Memory

Dec 22, 2021

I have difficulty when it comes to initiating a conversation. I validated it from the people I work with. Whenever I find a challenge, I actively try to work on it. But recently I have wasted a lot of time and have avoided learning new things. Last weekend when a school friend of mine pinged for some work, I asked her if we can meet up. Another friend from school joined us. It was more than a decade I had seen both of them.

As we started understanding our married life, there were a few questions about how I started writing. While telling them about how I used to find out time during my engineering days and how trying to impress people (read a few girls.) led me into writing more stories, I recently realized it makes me feel better after writing. When I mentioned that these days I have made myself too busy, to take out 20 minutes to write. I was telling them about the projects I had left incomplete.

That is when I thought about telling them the story I was planning to write this weekend, which I had convinced myself not to write by stating that I was too busy. Every story has an inspiration. In the name of fantasy, I do have told stories where I literally meant what I wrote. I was telling my friends how my recent inspiration for my next 3-minute read came from.

I was with my colleagues last week and we waited long back to hang around post-work, on my way home I took an auto-rickshaw. It was 11:16 and I could see a few notifications on my mobile. Only 1% battery was remaining. For all the people who know me, I live my life with 1-15% of battery, anything more than that is an indication that someone from home has been kind enough to charge my phone.

With a phone as good as dead and the auto rushing towards home, I could feel the relatively cool breeze after a hot summer day. The time in the night, the highway, and with the head inclined on the seat support, it is the best way to swing the mind in the future and past. I loved every bit of it. That is when, I looked down at my phone, tightly clutched in my left hand. I have used the phone for a long time now.

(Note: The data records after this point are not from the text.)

-- ==== Sys2Proof/Laws/Bus.lean ====
section
/-! SUPPORT. Everything an access can do: reads, writes, the map and the two hooks. -/

namespace Sys2Proof.Machine

/-! ### Reads -/

/-- A read depends on the map and on what backs it. -/
theorem State.read8_congr {s t : State} (hm : t.map = s.map) (h1 : t.mem = s.mem)
    (h2 : t.bootRom = s.bootRom) (h3 : t.io = s.io) (a : Word) : t.read8 a = s.read8 a := by
  simp only [State.read8, hm]
  cases s.map.lookup a.toNat with
  | none => rfl
  | some m => obtain ⟨b, z, ro, st⟩ := m; cases st <;> simp [State.readStore, h1, h2, h3]

@[simp] theorem State.read8_setPc (s : State) (v a : Word) : (s.setPc v).read8 a = s.read8 a := rfl

@[simp] theorem State.read8_setSp (s : State) (v a : Word) : (s.setSp v).read8 a = s.read8 a := rfl

@[simp] theorem State.read8_setFlags (s : State) (f : Flags) (a : Word) :
    (s.setFlags f).read8 a = s.read8 a := rfl

@[simp] theorem State.read8_setReg (s : State) (r : Reg8) (v : Byte) (a : Word) :
    (s.setReg r v).read8 a = s.read8 a := rfl

theorem State.read8_eq_some {s : State} {a : Word} {m : Mapping} (h : s.map.lookup a.toNat = some m) :
    s.read8 a = some (s.readStore m.store a.toNat) := by simp [State.read8, h]

theorem State.read8_eq_none {s : State} {a : Word} (h : s.map.lookup a.toNat = none) :
    s.read8 a = none := by simp [State.read8, h]

theorem State.read8_isSome {s : State} {a : Word} {v : Byte} (h : s.read8 a = some v) :
    ∃ m, s.map.lookup a.toNat = some m ∧ s.readStore m.store a.toNat = v := by
  simpa [State.read8] using h

theorem State.lookup_none_of_read8 {s : State} {a : Word} (h : s.read8 a = none) :
    s.map.lookup a.toNat = none := by simpa [State.read8] using h

/-! ### Fetching and the accesses of an instruction -/

theorem State.withByte_some {s : State} {a : Word} {v : Byte} (h : s.read8 a = some v)
    (k : Byte → Result) : s.withByte a k = k v := by simp [State.withByte, h]

theorem State.withByte_none {s : State} {a : Word} (h : s.read8 a = none) (k : Byte → Result) :
    s.withByte a k = s.stopsAt a .read := by simp [State.withByte, h, State.stopsAt, State.fatal]

theorem State.fetch8_some {s : State} {v : Byte} (h : s.read8 s.pc = some v)
    (k : Byte → State → Result) : s.fetch8 k = k v (s.setPc (s.pc + 1)) := by simp [State.fetch8, h]

theorem State.fetch8_none {s : State} (h : s.read8 s.pc = none) (k : Byte → State → Result) :
    s.fetch8 k = s.stopsAt s.pc .fetch := by simp [State.fetch8, h, State.stopsAt, State.fatal]

theorem State.withStore_ok {s t : State} {a : Word} {v : Byte} (h : s.write8 a v = .ok t)
    (k : State → Result) : s.withStore a v k = k t := by simp [State.withStore, h]

theorem State.withStore_error {s : State} {a : Word} {v : Byte} {f : Fault} (h : s.write8 a v = .error f)
    (k : State → Result) : s.withStore a v k = .fault f := by simp [State.withStore, h]

/-! ### Writes -/

theorem State.write8_none {s : State} {a : Word} (v : Byte) (h : s.map.lookup a.toNat = none) :
    s.write8 a v = .error (s.fatal (.unmapped a .write s.pc0)) := by simp [State.write8, h]

theorem State.writeHook_of_not_hooked {s : State} {a : Word} (v : Byte) (h : hooked a = false) :
    s.writeHook a v = .ok s := by
  simp only [hooked, Bool.or_eq_false_iff, decide_eq_false_iff_not] at h
  simp only [State.writeHook, h.1, h.2, if_false]

/-- A write where no hook runs. -/
theorem State.write8_plain {s : State} {a : Word} {m : Mapping} (v : Byte)
    (h : s.map.lookup a.toNat = some m) (hh : hooked a = false) : s.write8 a v = .ok (s.stored m a v) := by
  simp only [State.write8, h, State.stored]
  split
  · rfl
  · exact State.writeHook_of_not_hooked v hh

theorem State.withStore_none {s : State} {a : Word} (v : Byte) (h : s.map.lookup a.toNat = none)
    (k : State → Result) : s.withStore a v k = s.stopsAt a .write := by
  simp [State.withStore, State.write8_none v h, State.stopsAt, State.fatal]

theorem State.withStore_plain {s : State} {a : Word} {m : Mapping} (v : Byte)
    (h : s.map.lookup a.toNat = some m) (hh : hooked a = false) (k : State → Result) :
    s.withStore a v k = k (s.stored m a v) := State.withStore_ok (State.write8_plain v h hh) k

/-- Everything a write can do but to answer a stop: nothing, or the byte stored and then the hook. -/
theorem State.write8_ok_cases {s t : State} {a : Word} {v : Byte} (h : s.write8 a v = .ok t) :
    ∃ m, s.map.lookup a.toNat = some m ∧
      ((m.readOnly = true ∧ t = s) ∨
        (m.readOnly = false ∧ (s.writeStore m.store a.toNat v).writeHook a v = .ok t)) := by
  unfold State.write8 at h
  split at h
  · cases h
  · next m hm =>
    refine ⟨m, hm, ?_⟩
    split at h
    · next hr => exact .inl ⟨hr, by injection h with h; exact h.symm⟩
    · next hr => exact .inr ⟨by simpa using hr, h⟩

/-- A hook is one of the two, or none. -/
theorem State.writeHook_cases {s : State} {a : Word} {v : Byte} {r : Except Fault State}
    (h : s.writeHook a v = r) :
    (a = 0xFF50 ∧ s.bootHook v = r) ∨ (a = 0xFF46 ∧ s.dmaHook v = r) ∨ (hooked a = false ∧ r = .ok s) := by
  unfold State.writeHook at h
  split at h
  · next h1 => exact .inl ⟨h1, h⟩
  · next h1 =>
    split at h
    · next h2 => exact .inr (.inl ⟨h2, h⟩)
    · next h2 => exact .inr (.inr ⟨by simp only [hooked, h1, h2, decide_false, Bool.or_self], h.symm⟩)

/-! ### What a write can change -/

/-- `t` differs from `s` at most in what the bus holds: the bytes, the scalars, the map. -/
def BusOnly (s t : State) : Prop :=
  t = { s with mem := t.mem, bootRom := t.bootRom, io := t.io, map := t.map, bootMapped := t.bootMapped }

theorem BusOnly.refl (s : State) : BusOnly s s := rfl

theorem BusOnly.trans {s t u : State} (h1 : BusOnly s t) (h2 : BusOnly t u) : BusOnly s u := by
  unfold BusOnly at *
  rw [h2, h1]

/-- The fields a write never changes. -/
theorem BusOnly.fields {s t : State} (h : BusOnly s t) :
    t.regs = s.regs ∧ t.flags = s.flags ∧ t.sp = s.sp ∧ t.pc = s.pc ∧ t.ime = s.ime ∧
      t.eiDelay = s.eiDelay ∧ t.halted = s.halted ∧ t.fault = s.fault ∧ t.refused = s.refused ∧
      t.cyclesTotal = s.cyclesTotal ∧ t.stopRequested = s.stopRequested ∧ t.ppu = s.ppu ∧
      t.pc0 = s.pc0 ∧ t.stepCycles = s.stepCycles := by
  unfold BusOnly at h
  rw [h]
  exact ⟨rfl, rfl, rfl, rfl, rfl, rfl, rfl, rfl, rfl, rfl, rfl, rfl, rfl, rfl⟩

theorem State.writeStore_busOnly (s : State) (st : Store) (a : Nat) (v : Byte) :
    BusOnly s (s.writeStore st a v) := by cases st <;> rfl

theorem State.stored_busOnly (s : State) (m : Mapping) (a : Word) (v : Byte) :
    BusOnly s (s.stored m a v) := by
  unfold State.stored
  split
  · exact BusOnly.refl s
  · exact s.writeStore_busOnly m.store a.toNat v

/-- What an operation of the bus can answer: a state that differs in what the bus holds, or a fatal error
over such a state. -/
def BusResult (s : State) : Except Fault State → Prop
  | .ok t => BusOnly s t
  | .error f => ∃ e t, f = t.fatal e ∧ BusOnly s t

theorem BusResult.mono {s t : State} (h : BusOnly s t) {r : Except Fault State} (hr : BusResult t r) :
    BusResult s r := by
  cases r with
  | ok u => exact h.trans hr
  | error f => obtain ⟨e, u, rfl, hu⟩ := hr; exact ⟨e, u, rfl, h.trans hu⟩

theorem State.store8_busResult (s : State) (a : Word) (v : Byte) : BusResult s (s.store8 a v) := by
  unfold State.store8
  split
  · exact ⟨_, s, rfl, BusOnly.refl s⟩
  · next m _ => exact s.stored_busOnly m a v

theorem State.bootHook_busResult (s : State) (v : Byte) : BusResult s (s.bootHook v) := by
  unfold State.bootHook
  split
  · unfold State.removeMapping
    cases h : s.map.remove 0x0000 0x0100 with
    | none => exact ⟨_, s, rfl, BusOnly.refl s⟩
    | some ms =>
      simp only [State.addMapping]
      cases h2 : ms.add (bootArea false) with
      | none => exact ⟨_, _, rfl, rfl⟩
      | some ms' => exact rfl
  · exact BusOnly.refl s

theorem State.dmaCopy_busResult (src : Word) (n i : Nat) (s : State) :
    BusResult s (State.dmaCopy src n i s) := by
  induction n generalizing i s with
  | zero => exact BusOnly.refl s
  | succ n ih =>
    unfold State.dmaCopy
    split
    · exact ⟨_, s, rfl, BusOnly.refl s⟩
    · next v _ =>
      have h := s.store8_busResult (0xFE00 + .ofNat 16 i) v
      cases hs : s.store8 (0xFE00 + .ofNat 16 i) v with
      | error f => rw [hs] at h; exact h
      | ok t => rw [hs] at h; exact BusResult.mono h (ih (i + 1) t)

theorem State.writeHook_busResult (s : State) (a : Word) (v : Byte) : BusResult s (s.writeHook a v) := by
  unfold State.writeHook
  split
  · exact s.bootHook_busResult v
  · split
    · exact State.dmaCopy_busResult _ _ _ s
    · exact BusOnly.refl s

/-- A write changes nothing but what the bus holds, whether it completes or stops. -/
theorem State.write8_busResult (s : State) (a : Word) (v : Byte) : BusResult s (s.write8 a v) := by
  unfold State.write8
  split
  · exact ⟨_, s, rfl, BusOnly.refl s⟩
  · next m _ =>
    split
    · exact BusOnly.refl s
    · exact BusResult.mono (s.writeStore_busOnly _ _ _) (State.writeHook_busResult _ a v)

theorem State.write8_busOnly {s t : State} {a : Word} {v : Byte} (h : s.write8 a v = .ok t) :
    BusOnly s t := by
  have := s.write8_busResult a v
  rwa [h] at this

/-! ### What an operation that completed did -/

theorem State.withByte_next {s t : State} {a : Word} {k : Byte → Result} (h : s.withByte a k = .next t) :
    ∃ v, s.read8 a = some v ∧ k v = .next t := by
  unfold State.withByte at h
  split at h
  · cases h
  · next v hv => exact ⟨v, hv, h⟩

theorem State.withStore_next {s t : State} {a : Word} {v : Byte} {k : State → Result}
    (h : s.withStore a v k = .next t) : ∃ u, s.write8 a v = .ok u ∧ k u = .next t := by
  unfold State.withStore at h
  split at h
  · cases h
  · next u hu => exact ⟨u, hu, h⟩

theorem State.fetch8_next {s t : State} {k : Byte → State → Result} (h : s.fetch8 k = .next t) :
    ∃ v, s.read8 s.pc = some v ∧ k v (s.setPc (s.pc + 1)) = .next t := by
  unfold State.fetch8 at h
  split at h
  · cases h
  · next v hv => exact ⟨v, hv, h⟩

/-- A push that completed made two writes, at SP - 1 and SP - 2, and left SP two lower. -/
theorem State.push16_next {s t : State} {v : Word} {k : State → Result} (h : s.push16 v k = .next t) :
    ∃ u w, (s.setSp (s.sp - 1)).write8 (s.sp - 1) (hi8 v) = .ok u ∧
      (u.setSp (s.sp - 2)).write8 (s.sp - 2) (lo8 v) = .ok w ∧ BusOnly (s.setSp (s.sp - 2)) w ∧
      k w = .next t := by
  obtain ⟨u, h1, h2⟩ := State.withStore_next h
  have e1 := State.write8_busOnly h1
  have e2 : u.sp = s.sp - 1 := e1.fields.2.2.1
  have e3 : s.sp - 1 - 1 = s.sp - 2 := by bv_omega
  rw [e2, e3] at h2
  obtain ⟨w, h3, h4⟩ := State.withStore_next h2
  refine ⟨u, w, h1, h3, BusOnly.trans ?_ (State.write8_busOnly h3), h4⟩
  unfold BusOnly at e1 ⊢
  rw [e1]
  rfl

/-- A pop that completed read two bytes and left SP two higher. -/
theorem State.pop16_next {s t : State} {k : Word → State → Result} (h : s.pop16 k = .next t) :
    ∃ lo hi, s.read8 s.sp = some lo ∧ s.read8 (s.sp + 1) = some hi ∧
      k (cat16 hi lo) (s.setSp (s.sp + 2)) = .next t := by
  obtain ⟨lo, h1, h2⟩ := State.withByte_next h
  obtain ⟨hi, h3, h4⟩ := State.withByte_next h2
  have e : s.sp + 1 + 1 = s.sp + 2 := by bv_omega
  refine ⟨lo, hi, h1, h3, ?_⟩
  rw [← e]
  exact h4

theorem State.done_next {s t : State} {n : Nat} (h : s.done n = .next t) : t = s.count n := by
  unfold State.done at h
  injection h with h
  exact h.symm

end Sys2Proof.Machine
end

I was wondering how this phone has lived a life of its own with me. My father gifted me the phone. Ever since then, the phone has seen my fight, my cry, my depressed emotions, my happiness, my joy, my failure, and my success. It knows when I feel low, and I don’t want to talk. It has been with me for calls as long as five hours at a stretch. It has seen people come, and people go.

I don’t think most of us have anything apart from the phone, that we spend the most time with. If it could feel me, and If I could have felt it, it would have been my best companion. While traveling from South to North, while capturing pictures, sending millions of text messages, knowing the secrets that I wouldn’t probably share with anyone rests in the memory of the phone.

When you read this, and if you are reading it on the phone, ask yourself, how much does this piece of metal or fabricated plastic powered by a battery own a share of your life?
You might change it, buy a new one, but remember one thing, somewhere deep down the memory of you in it still leaves.